───── Records

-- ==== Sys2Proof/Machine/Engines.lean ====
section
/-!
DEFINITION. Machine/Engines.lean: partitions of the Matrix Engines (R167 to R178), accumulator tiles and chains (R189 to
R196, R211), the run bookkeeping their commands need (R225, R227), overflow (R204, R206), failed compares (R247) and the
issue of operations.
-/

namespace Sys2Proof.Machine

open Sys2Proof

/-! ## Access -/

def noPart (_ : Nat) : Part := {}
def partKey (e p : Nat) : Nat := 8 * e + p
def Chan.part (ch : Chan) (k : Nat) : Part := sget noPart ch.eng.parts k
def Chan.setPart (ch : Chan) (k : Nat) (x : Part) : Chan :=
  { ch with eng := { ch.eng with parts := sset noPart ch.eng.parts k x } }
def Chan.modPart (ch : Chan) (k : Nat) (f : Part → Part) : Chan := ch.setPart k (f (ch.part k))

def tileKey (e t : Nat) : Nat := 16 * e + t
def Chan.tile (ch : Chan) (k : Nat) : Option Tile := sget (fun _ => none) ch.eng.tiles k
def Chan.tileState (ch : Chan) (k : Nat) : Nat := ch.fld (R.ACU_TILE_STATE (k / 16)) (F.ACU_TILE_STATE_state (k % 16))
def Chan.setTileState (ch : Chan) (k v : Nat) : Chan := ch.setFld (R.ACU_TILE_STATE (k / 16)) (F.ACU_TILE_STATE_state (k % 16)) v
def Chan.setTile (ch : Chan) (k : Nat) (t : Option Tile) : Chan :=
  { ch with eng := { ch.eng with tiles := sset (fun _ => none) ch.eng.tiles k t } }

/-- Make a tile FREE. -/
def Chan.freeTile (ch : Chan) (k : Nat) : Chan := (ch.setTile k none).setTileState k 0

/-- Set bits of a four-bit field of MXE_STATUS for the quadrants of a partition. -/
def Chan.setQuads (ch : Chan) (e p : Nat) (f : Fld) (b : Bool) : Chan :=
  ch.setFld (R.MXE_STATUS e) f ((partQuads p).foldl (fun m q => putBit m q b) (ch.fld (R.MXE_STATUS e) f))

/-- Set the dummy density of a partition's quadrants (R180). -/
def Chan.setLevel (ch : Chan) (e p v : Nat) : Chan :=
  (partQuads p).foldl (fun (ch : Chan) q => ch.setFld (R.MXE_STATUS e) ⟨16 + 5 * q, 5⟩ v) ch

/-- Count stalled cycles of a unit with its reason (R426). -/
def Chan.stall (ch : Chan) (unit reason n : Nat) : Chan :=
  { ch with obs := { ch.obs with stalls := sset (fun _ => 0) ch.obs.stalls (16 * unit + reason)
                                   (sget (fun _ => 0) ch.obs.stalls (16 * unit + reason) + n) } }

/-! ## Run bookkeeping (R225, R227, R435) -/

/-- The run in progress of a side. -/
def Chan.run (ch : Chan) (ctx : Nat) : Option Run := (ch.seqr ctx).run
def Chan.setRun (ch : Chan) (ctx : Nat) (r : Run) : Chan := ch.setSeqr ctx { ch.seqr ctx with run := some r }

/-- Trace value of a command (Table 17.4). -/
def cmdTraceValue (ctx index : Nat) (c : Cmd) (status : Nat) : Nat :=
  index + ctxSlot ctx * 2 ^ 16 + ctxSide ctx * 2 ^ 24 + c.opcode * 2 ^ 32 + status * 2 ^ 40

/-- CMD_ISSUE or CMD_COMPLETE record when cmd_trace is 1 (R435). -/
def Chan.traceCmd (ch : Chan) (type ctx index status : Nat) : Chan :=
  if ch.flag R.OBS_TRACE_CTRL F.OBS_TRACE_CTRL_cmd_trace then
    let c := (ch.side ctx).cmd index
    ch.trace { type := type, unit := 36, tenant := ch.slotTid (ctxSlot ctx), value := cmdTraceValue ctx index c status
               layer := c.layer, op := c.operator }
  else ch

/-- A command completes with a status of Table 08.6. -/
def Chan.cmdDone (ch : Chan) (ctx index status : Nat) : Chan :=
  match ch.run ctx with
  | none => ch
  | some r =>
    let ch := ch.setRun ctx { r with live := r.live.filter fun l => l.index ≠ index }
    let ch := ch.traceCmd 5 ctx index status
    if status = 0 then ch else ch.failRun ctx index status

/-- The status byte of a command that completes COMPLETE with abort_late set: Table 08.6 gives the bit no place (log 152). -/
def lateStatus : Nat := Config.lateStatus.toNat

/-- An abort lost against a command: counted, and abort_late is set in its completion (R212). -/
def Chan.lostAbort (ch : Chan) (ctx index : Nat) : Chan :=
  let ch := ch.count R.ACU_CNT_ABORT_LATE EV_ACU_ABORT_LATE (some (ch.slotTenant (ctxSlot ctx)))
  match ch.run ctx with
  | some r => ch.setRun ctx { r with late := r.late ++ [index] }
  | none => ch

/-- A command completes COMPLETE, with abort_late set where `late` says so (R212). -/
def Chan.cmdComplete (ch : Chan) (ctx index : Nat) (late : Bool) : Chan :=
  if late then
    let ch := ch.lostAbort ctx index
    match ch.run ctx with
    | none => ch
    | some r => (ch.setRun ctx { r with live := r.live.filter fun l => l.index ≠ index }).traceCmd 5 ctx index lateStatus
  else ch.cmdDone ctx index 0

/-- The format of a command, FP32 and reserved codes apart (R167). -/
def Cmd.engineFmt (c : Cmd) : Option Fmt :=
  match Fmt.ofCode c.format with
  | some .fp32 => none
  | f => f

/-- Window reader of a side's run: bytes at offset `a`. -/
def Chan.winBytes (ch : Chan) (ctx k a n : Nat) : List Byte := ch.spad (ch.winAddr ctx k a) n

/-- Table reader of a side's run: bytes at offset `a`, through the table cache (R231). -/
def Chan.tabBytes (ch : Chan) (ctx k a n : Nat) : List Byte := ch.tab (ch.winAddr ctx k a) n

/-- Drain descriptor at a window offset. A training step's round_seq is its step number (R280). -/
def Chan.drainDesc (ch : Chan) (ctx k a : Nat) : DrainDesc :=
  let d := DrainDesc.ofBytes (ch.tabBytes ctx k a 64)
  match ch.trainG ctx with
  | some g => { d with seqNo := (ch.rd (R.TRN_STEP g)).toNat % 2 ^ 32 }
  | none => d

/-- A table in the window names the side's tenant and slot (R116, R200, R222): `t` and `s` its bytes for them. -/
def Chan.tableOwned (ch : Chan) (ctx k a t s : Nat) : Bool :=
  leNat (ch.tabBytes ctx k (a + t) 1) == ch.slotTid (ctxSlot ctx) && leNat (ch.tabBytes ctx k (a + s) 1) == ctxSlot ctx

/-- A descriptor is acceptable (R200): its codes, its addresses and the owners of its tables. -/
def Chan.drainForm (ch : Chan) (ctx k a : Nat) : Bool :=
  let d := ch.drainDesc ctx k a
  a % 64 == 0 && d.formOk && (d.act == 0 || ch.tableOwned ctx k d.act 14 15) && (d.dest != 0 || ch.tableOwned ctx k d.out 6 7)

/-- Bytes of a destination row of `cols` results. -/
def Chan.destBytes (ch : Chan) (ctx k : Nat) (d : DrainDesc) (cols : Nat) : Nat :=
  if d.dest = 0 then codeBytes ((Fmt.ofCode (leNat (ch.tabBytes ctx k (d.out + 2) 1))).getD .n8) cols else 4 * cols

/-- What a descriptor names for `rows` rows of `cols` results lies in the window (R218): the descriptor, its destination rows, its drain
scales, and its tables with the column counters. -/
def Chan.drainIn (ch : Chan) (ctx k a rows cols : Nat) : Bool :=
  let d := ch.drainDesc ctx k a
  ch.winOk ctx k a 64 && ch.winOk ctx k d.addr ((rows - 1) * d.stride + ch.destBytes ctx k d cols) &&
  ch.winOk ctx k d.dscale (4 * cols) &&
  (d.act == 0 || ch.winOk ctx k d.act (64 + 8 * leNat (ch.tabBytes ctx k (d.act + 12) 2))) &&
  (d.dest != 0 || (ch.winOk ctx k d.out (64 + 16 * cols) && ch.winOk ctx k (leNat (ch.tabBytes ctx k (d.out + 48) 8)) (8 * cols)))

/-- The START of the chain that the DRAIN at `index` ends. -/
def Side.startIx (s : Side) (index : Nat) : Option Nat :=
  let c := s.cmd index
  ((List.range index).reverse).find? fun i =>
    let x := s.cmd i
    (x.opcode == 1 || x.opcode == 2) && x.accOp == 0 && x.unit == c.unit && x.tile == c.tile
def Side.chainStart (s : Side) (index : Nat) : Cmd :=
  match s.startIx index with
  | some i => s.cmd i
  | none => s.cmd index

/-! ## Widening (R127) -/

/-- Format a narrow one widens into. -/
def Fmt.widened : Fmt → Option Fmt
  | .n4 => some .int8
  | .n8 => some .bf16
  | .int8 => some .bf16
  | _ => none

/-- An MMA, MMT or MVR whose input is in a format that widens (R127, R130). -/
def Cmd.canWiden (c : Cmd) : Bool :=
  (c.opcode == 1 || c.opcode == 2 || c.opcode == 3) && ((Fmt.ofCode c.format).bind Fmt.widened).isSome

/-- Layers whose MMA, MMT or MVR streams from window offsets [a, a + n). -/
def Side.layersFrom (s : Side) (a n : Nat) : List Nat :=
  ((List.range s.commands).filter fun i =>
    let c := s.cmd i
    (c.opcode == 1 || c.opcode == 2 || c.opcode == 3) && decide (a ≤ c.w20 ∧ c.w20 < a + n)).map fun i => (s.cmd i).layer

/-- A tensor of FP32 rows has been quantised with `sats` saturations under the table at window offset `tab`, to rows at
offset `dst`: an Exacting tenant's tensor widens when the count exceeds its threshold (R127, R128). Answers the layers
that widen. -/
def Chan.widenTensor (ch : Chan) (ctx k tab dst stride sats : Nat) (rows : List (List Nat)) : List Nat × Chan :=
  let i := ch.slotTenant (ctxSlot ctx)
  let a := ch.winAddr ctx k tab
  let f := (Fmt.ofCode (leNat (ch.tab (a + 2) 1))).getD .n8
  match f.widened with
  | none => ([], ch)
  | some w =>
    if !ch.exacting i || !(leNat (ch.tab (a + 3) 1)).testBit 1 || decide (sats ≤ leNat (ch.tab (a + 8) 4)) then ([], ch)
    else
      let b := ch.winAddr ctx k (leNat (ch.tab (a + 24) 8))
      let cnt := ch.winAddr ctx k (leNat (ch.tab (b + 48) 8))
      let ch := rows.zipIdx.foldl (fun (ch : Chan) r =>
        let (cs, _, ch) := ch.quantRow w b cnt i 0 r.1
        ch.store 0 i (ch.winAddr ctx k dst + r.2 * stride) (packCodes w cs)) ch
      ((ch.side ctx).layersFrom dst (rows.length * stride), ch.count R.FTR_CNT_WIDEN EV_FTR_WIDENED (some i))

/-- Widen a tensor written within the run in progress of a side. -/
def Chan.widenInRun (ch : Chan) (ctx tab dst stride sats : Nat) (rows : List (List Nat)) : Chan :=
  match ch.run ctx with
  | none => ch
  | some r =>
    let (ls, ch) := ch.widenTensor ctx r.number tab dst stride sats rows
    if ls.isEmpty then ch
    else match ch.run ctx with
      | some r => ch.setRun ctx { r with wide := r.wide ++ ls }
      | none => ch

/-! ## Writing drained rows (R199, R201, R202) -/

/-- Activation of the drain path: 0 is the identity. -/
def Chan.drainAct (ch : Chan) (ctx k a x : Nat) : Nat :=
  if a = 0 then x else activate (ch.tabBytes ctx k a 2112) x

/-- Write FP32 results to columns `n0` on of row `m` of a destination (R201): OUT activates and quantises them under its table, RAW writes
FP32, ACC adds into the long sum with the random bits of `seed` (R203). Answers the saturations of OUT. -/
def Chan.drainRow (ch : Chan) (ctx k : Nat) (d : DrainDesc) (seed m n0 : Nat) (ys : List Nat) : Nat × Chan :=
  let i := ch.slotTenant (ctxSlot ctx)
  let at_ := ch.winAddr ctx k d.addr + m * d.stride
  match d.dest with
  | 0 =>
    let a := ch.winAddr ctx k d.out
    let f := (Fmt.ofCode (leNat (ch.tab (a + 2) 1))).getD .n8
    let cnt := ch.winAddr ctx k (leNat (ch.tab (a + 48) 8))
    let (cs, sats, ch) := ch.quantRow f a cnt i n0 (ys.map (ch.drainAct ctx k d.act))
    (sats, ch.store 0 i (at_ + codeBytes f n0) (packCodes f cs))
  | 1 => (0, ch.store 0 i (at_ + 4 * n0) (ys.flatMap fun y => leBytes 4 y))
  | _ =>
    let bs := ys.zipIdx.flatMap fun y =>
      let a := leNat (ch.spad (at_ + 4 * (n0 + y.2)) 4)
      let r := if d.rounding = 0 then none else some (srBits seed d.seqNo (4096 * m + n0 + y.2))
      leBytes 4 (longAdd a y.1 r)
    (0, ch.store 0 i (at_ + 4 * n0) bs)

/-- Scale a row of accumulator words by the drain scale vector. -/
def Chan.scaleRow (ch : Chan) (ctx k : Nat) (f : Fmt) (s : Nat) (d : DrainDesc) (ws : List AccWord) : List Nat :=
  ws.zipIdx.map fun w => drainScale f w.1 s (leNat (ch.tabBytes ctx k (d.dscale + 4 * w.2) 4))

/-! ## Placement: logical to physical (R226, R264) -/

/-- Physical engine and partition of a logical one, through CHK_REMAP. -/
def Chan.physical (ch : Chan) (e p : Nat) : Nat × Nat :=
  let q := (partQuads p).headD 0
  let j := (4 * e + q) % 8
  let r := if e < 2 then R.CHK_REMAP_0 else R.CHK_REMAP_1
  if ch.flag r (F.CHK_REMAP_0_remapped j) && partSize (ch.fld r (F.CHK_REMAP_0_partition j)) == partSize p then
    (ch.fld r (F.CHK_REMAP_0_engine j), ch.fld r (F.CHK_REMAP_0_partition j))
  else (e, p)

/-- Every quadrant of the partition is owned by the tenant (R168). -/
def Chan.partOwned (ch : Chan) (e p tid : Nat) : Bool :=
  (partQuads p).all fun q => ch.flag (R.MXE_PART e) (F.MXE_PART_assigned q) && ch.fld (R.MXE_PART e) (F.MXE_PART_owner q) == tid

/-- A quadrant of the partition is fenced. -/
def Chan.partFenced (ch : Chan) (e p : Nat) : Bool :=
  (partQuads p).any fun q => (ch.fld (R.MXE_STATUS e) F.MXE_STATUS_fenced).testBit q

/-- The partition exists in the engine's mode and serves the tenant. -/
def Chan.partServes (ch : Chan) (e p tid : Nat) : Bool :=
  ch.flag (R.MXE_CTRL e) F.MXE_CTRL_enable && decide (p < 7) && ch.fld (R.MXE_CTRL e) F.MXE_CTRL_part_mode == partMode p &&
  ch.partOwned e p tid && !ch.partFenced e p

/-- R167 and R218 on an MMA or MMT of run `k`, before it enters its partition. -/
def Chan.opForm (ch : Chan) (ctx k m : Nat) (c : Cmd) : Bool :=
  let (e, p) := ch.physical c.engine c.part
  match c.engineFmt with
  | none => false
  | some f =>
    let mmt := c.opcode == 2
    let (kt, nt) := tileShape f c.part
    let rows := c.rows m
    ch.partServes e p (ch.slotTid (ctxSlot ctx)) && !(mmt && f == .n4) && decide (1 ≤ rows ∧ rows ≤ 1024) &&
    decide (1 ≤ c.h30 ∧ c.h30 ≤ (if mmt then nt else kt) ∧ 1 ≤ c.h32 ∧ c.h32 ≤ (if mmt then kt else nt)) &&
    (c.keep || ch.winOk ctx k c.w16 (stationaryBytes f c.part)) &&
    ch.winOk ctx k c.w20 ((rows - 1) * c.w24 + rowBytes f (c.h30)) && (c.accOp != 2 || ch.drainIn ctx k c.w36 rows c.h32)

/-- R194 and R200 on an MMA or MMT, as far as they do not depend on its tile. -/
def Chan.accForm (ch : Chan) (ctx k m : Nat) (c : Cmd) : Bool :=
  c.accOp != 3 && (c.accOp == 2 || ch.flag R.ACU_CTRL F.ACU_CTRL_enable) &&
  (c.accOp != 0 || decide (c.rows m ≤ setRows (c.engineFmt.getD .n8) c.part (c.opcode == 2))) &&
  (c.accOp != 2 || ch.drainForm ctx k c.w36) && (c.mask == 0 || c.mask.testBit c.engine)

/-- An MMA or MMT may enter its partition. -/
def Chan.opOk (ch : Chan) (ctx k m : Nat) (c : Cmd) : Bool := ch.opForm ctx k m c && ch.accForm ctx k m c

──────────

- **Goal of the exercise**:
Copy every line of the records above, starting with the first, up to and including the line containing "R196, R211), the".

- **The answer**:
-- ==== Sys2Proof/Machine/Engines.lean ====
section
/-!
DEFINITION. Machine/Engines.lean: partitions of the Matrix Engines (R167 to R178), accumulator tiles and chains (R189 to
R196, R211), the run bookkeeping their commands need (R225, R227), overflow (R204, R206), failed compares (R247) and the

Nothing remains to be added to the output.